» **Task goal**: Reproduce the entries shown below only from the line with "p f).host = s.host := rfl" down to the line with "p f).sup = s.sup := rfl", keeping both end lines and copying each one exactly.

────────────────────────────────────────

/-! ### State.modPort -/

@[simp] theorem State.modPort_pending (s : State) (p : PortId) (f : PortSt → PortSt) : (s.modPort p f).pending = s.pending := rfl
@[simp] theorem State.modPort_out (s : State) (p : PortId) (f : PortSt → PortSt) : (s.modPort p f).out = s.out := rfl
@[simp] theorem State.modPort_free (s : State) (p : PortId) (f : PortSt → PortSt) : (s.modPort p f).free = s.free := rfl
@[simp] theorem State.modPort_mem (s : State) (p : PortId) (f : PortSt → PortSt) : (s.modPort p f).mem = s.mem := rfl
@[simp] theorem State.modPort_flash (s : State) (p : PortId) (f : PortSt → PortSt) : (s.modPort p f).flash = s.flash := rfl
@[simp] theorem State.modPort_transit (s : State) (p : PortId) (f : PortSt → PortSt) : (s.modPort p f).transit = s.transit := rfl
@[simp] theorem State.modPort_bankLost (s : State) (p : PortId) (f : PortSt → PortSt) : (s.modPort p f).bankLost = s.bankLost := rfl
@[simp] theorem State.modPort_ind (s : State) (p : PortId) (f : PortSt → PortSt) : (s.modPort p f).ind = s.ind := rfl
@[simp] theorem State.modPort_host (s : State) (p : PortId) (f : PortSt → PortSt) : (s.modPort p f).host = s.host := rfl
@[simp] theorem State.modPort_rust (s : State) (p : PortId) (f : PortSt → PortSt) : (s.modPort p f).rust = s.rust := rfl
@[simp] theorem State.modPort_boot (s : State) (p : PortId) (f : PortSt → PortSt) : (s.modPort p f).boot = s.boot := rfl
@[simp] theorem State.modPort_pwr (s : State) (p : PortId) (f : PortSt → PortSt) : (s.modPort p f).pwr = s.pwr := rfl
@[simp] theorem State.modPort_sup (s : State) (p : PortId) (f : PortSt → PortSt) : (s.modPort p f).sup = s.sup := rfl
@[simp] theorem State.modPort_sep (s : State) (p : PortId) (f : PortSt → PortSt) : (s.modPort p f).sep = s.sep := rfl
@[simp] theorem State.modPort_scrub (s : State) (p : PortId) (f : PortSt → PortSt) : (s.modPort p f).scrub = s.scrub := rfl
@[simp] theorem State.modPort_wscrub (s : State) (p : PortId) (f : PortSt → PortSt) : (s.modPort p f).wscrub = s.wscrub := rfl
@[simp] theorem State.modPort_fab (s : State) (p : PortId) (f : PortSt → PortSt) : (s.modPort p f).fab = upd s.fab p f := rfl
@[simp] theorem State.modPort_dies (s : State) (p : PortId) (f : PortSt → PortSt) : (s.modPort p f).dies = s.dies := rfl
@[simp] theorem State.modPort_cores (s : State) (p : PortId) (f : PortSt → PortSt) : (s.modPort p f).cores = s.cores := rfl
@[simp] theorem State.modPort_ctxs (s : State) (p : PortId) (f : PortSt → PortSt) : (s.modPort p f).ctxs = s.ctxs := rfl
@[simp] theorem State.modPort_ctx (s : State) (p : PortId) (f : PortSt → PortSt) (i : CtxId) : (s.modPort p f).ctx i = s.ctx i := rfl
@[simp] theorem State.modPort_core (s : State) (p : PortId) (f : PortSt → PortSt) (i : CoreId) : (s.modPort p f).core i = s.core i := rfl
@[simp] theorem State.modPort_die (s : State) (p : PortId) (f : PortSt → PortSt) (i : DieId) : (s.modPort p f).die i = s.die i := rfl

/-! ### State.allCores -/

@[simp] theorem State.allCores_pending (s : State) (f : CoreSt → CoreSt) : (s.allCores f).pending = s.pending := rfl
@[simp] theorem State.allCores_out (s : State) (f : CoreSt → CoreSt) : (s.allCores f).out = s.out := rfl
@[simp] theorem State.allCores_free (s : State) (f : CoreSt → CoreSt) : (s.allCores f).free = s.free := rfl
@[simp] theorem State.allCores_mem (s : State) (f : CoreSt → CoreSt) : (s.allCores f).mem = s.mem := rfl
@[simp] theorem State.allCores_flash (s : State) (f : CoreSt → CoreSt) : (s.allCores f).flash = s.flash := rfl
@[simp] theorem State.allCores_transit (s : State) (f : CoreSt → CoreSt) : (s.allCores f).transit = s.transit := rfl
@[simp] theorem State.allCores_bankLost (s : State) (f : CoreSt → CoreSt) : (s.allCores f).bankLost = s.bankLost := rfl
@[simp] theorem State.allCores_ind (s : State) (f : CoreSt → CoreSt) : (s.allCores f).ind = s.ind := rfl
@[simp] theorem State.allCores_host (s : State) (f : CoreSt → CoreSt) : (s.allCores f).host = s.host := rfl
@[simp] theorem State.allCores_rust (s : State) (f : CoreSt → CoreSt) : (s.allCores f).rust = s.rust := rfl
@[simp] theorem State.allCores_boot (s : State) (f : CoreSt → CoreSt) : (s.allCores f).boot = s.boot := rfl
@[simp] theorem State.allCores_pwr (s : State) (f : CoreSt → CoreSt) : (s.allCores f).pwr = s.pwr := rfl
@[simp] theorem State.allCores_sup (s : State) (f : CoreSt → CoreSt) : (s.allCores f).sup = s.sup := rfl
@[simp] theorem State.allCores_sep (s : State) (f : CoreSt → CoreSt) : (s.allCores f).sep = s.sep := rfl
@[simp] theorem State.allCores_scrub (s : State) (f : CoreSt → CoreSt) : (s.allCores f).scrub = s.scrub := rfl
@[simp] theorem State.allCores_wscrub (s : State) (f : CoreSt → CoreSt) : (s.allCores f).wscrub = s.wscrub := rfl
@[simp] theorem State.allCores_fab (s : State) (f : CoreSt → CoreSt) : (s.allCores f).fab = s.fab := rfl
@[simp] theorem State.allCores_dies (s : State) (f : CoreSt → CoreSt) : (s.allCores f).dies = s.dies := rfl
@[simp] theorem State.allCores_cores (s : State) (f : CoreSt → CoreSt) : (s.allCores f).cores = s.cores.map f := rfl
@[simp] theorem State.allCores_ctxs (s : State) (f : CoreSt → CoreSt) : (s.allCores f).ctxs = s.ctxs := rfl
@[simp] theorem State.allCores_ctx (s : State) (f : CoreSt → CoreSt) (i : CtxId) : (s.allCores f).ctx i = s.ctx i := rfl
@[simp] theorem State.allCores_die (s : State) (f : CoreSt → CoreSt) (i : DieId) : (s.allCores f).die i = s.die i := rfl
@[simp] theorem State.allCores_port (s : State) (f : CoreSt → CoreSt) (i : PortId) : (s.allCores f).port i = s.port i := rfl

/-! ### State.allDies -/

@[simp] theorem State.allDies_pending (s : State) (f : DieSt → DieSt) : (s.allDies f).pending = s.pending := rfl
@[simp] theorem State.allDies_out (s : State) (f : DieSt → DieSt) : (s.allDies f).out = s.out := rfl
@[simp] theorem State.allDies_free (s : State) (f : DieSt → DieSt) : (s.allDies f).free = s.free := rfl
@[simp] theorem State.allDies_mem (s : State) (f : DieSt → DieSt) : (s.allDies f).mem = s.mem := rfl
@[simp] theorem State.allDies_flash (s : State) (f : DieSt → DieSt) : (s.allDies f).flash = s.flash := rfl
@[simp] theorem State.allDies_transit (s : State) (f : DieSt → DieSt) : (s.allDies f).transit = s.transit := rfl
@[simp] theorem State.allDies_bankLost (s : State) (f : DieSt → DieSt) : (s.allDies f).bankLost = s.bankLost := rfl
@[simp] theorem State.allDies_ind (s : State) (f : DieSt → DieSt) : (s.allDies f).ind = s.ind := rfl
@[simp] theorem State.allDies_host (s : State) (f : DieSt → DieSt) : (s.allDies f).host = s.host := rfl
@[simp] theorem State.allDies_rust (s : State) (f : DieSt → DieSt) : (s.allDies f).rust = s.rust := rfl
@[simp] theorem State.allDies_boot (s : State) (f : DieSt → DieSt) : (s.allDies f).boot = s.boot := rfl
@[simp] theorem State.allDies_pwr (s : State) (f : DieSt → DieSt) : (s.allDies f).pwr = s.pwr := rfl
@[simp] theorem State.allDies_sup (s : State) (f : DieSt → DieSt) : (s.allDies f).sup = s.sup := rfl
@[simp] theorem State.allDies_sep (s : State) (f : DieSt → DieSt) : (s.allDies f).sep = s.sep := rfl
@[simp] theorem State.allDies_scrub (s : State) (f : DieSt → DieSt) : (s.allDies f).scrub = s.scrub := rfl
@[simp] theorem State.allDies_wscrub (s : State) (f : DieSt → DieSt) : (s.allDies f).wscrub = s.wscrub := rfl
@[simp] theorem State.allDies_fab (s : State) (f : DieSt → DieSt) : (s.allDies f).fab = s.fab := rfl
@[simp] theorem State.allDies_dies (s : State) (f : DieSt → DieSt) : (s.allDies f).dies = s.dies.map f := rfl
@[simp] theorem State.allDies_cores (s : State) (f : DieSt → DieSt) : (s.allDies f).cores = s.cores := rfl
@[simp] theorem State.allDies_ctxs (s : State) (f : DieSt → DieSt) : (s.allDies f).ctxs = s.ctxs := rfl
@[simp] theorem State.allDies_ctx (s : State) (f : DieSt → DieSt) (i : CtxId) : (s.allDies f).ctx i = s.ctx i := rfl
@[simp] theorem State.allDies_core (s : State) (f : DieSt → DieSt) (i : CoreId) : (s.allDies f).core i = s.core i := rfl
@[simp] theorem State.allDies_port (s : State) (f : DieSt → DieSt) (i : PortId) : (s.allDies f).port i = s.port i := rfl

/-! ### State.allCtxs -/

@[simp] theorem State.allCtxs_pending (s : State) (f : Ctx → Ctx) : (s.allCtxs f).pending = s.pending := rfl
@[simp] theorem State.allCtxs_out (s : State) (f : Ctx → Ctx) : (s.allCtxs f).out = s.out := rfl
@[simp] theorem State.allCtxs_free (s : State) (f : Ctx → Ctx) : (s.allCtxs f).free = s.free := rfl
@[simp] theorem State.allCtxs_mem (s : State) (f : Ctx → Ctx) : (s.allCtxs f).mem = s.mem := rfl
@[simp] theorem State.allCtxs_flash (s : State) (f : Ctx → Ctx) : (s.allCtxs f).flash = s.flash := rfl
@[simp] theorem State.allCtxs_transit (s : State) (f : Ctx → Ctx) : (s.allCtxs f).transit = s.transit := rfl
@[simp] theorem State.allCtxs_bankLost (s : State) (f : Ctx → Ctx) : (s.allCtxs f).bankLost = s.bankLost := rfl
@[simp] theorem State.allCtxs_ind (s : State) (f : Ctx → Ctx) : (s.allCtxs f).ind = s.ind := rfl
@[simp] theorem State.allCtxs_host (s : State) (f : Ctx → Ctx) : (s.allCtxs f).host = s.host := rfl
@[simp] theorem State.allCtxs_rust (s : State) (f : Ctx → Ctx) : (s.allCtxs f).rust = s.rust := rfl
@[simp] theorem State.allCtxs_boot (s : State) (f : Ctx → Ctx) : (s.allCtxs f).boot = s.boot := rfl
@[simp] theorem State.allCtxs_pwr (s : State) (f : Ctx → Ctx) : (s.allCtxs f).pwr = s.pwr := rfl
@[simp] theorem State.allCtxs_sup (s : State) (f : Ctx → Ctx) : (s.allCtxs f).sup = s.sup := rfl
@[simp] theorem State.allCtxs_sep (s : State) (f : Ctx → Ctx) : (s.allCtxs f).sep = s.sep := rfl
@[simp] theorem State.allCtxs_scrub (s : State) (f : Ctx → Ctx) : (s.allCtxs f).scrub = s.scrub := rfl
@[simp] theorem State.allCtxs_wscrub (s : State) (f : Ctx → Ctx) : (s.allCtxs f).wscrub = s.wscrub := rfl
@[simp] theorem State.allCtxs_fab (s : State) (f : Ctx → Ctx) : (s.allCtxs f).fab = s.fab := rfl
@[simp] theorem State.allCtxs_dies (s : State) (f : Ctx → Ctx) : (s.allCtxs f).dies = s.dies := rfl
@[simp] theorem State.allCtxs_cores (s : State) (f : Ctx → Ctx) : (s.allCtxs f).cores = s.cores := rfl
@[simp] theorem State.allCtxs_ctxs (s : State) (f : Ctx → Ctx) : (s.allCtxs f).ctxs = s.ctxs.map f := rfl
@[simp] theorem State.allCtxs_core (s : State) (f : Ctx → Ctx) (i : CoreId) : (s.allCtxs f).core i = s.core i := rfl
@[simp] theorem State.allCtxs_die (s : State) (f : Ctx → Ctx) (i : DieId) : (s.allCtxs f).die i = s.die i := rfl
@[simp] theorem State.allCtxs_port (s : State) (f : Ctx → Ctx) (i : PortId) : (s.allCtxs f).port i = s.port i := rfl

────────────────────────────────────────

» **Worked solution**:
@[simp] theorem State.modPort_host (s : State) (p : PortId) (f : PortSt → PortSt) : (s.modPort p f).host = s.host := rfl
@[simp] theorem State.modPort_rust (s : State) (p : PortId) (f : PortSt → PortSt) : (s.modPort p f).rust = s.rust := rfl
@[simp] theorem State.modPort_boot (s : State) (p : PortId) (f : PortSt → PortSt) : (s.modPort p f).boot = s.boot := rfl
@[simp] theorem State.modPort_pwr (s : State) (p : PortId) (f : PortSt → PortSt) : (s.modPort p f).pwr = s.pwr := rfl
@[simp] theorem State.modPort_sup (s : State) (p : PortId) (f : PortSt → PortSt) : (s.modPort p f).sup = s.sup := rfl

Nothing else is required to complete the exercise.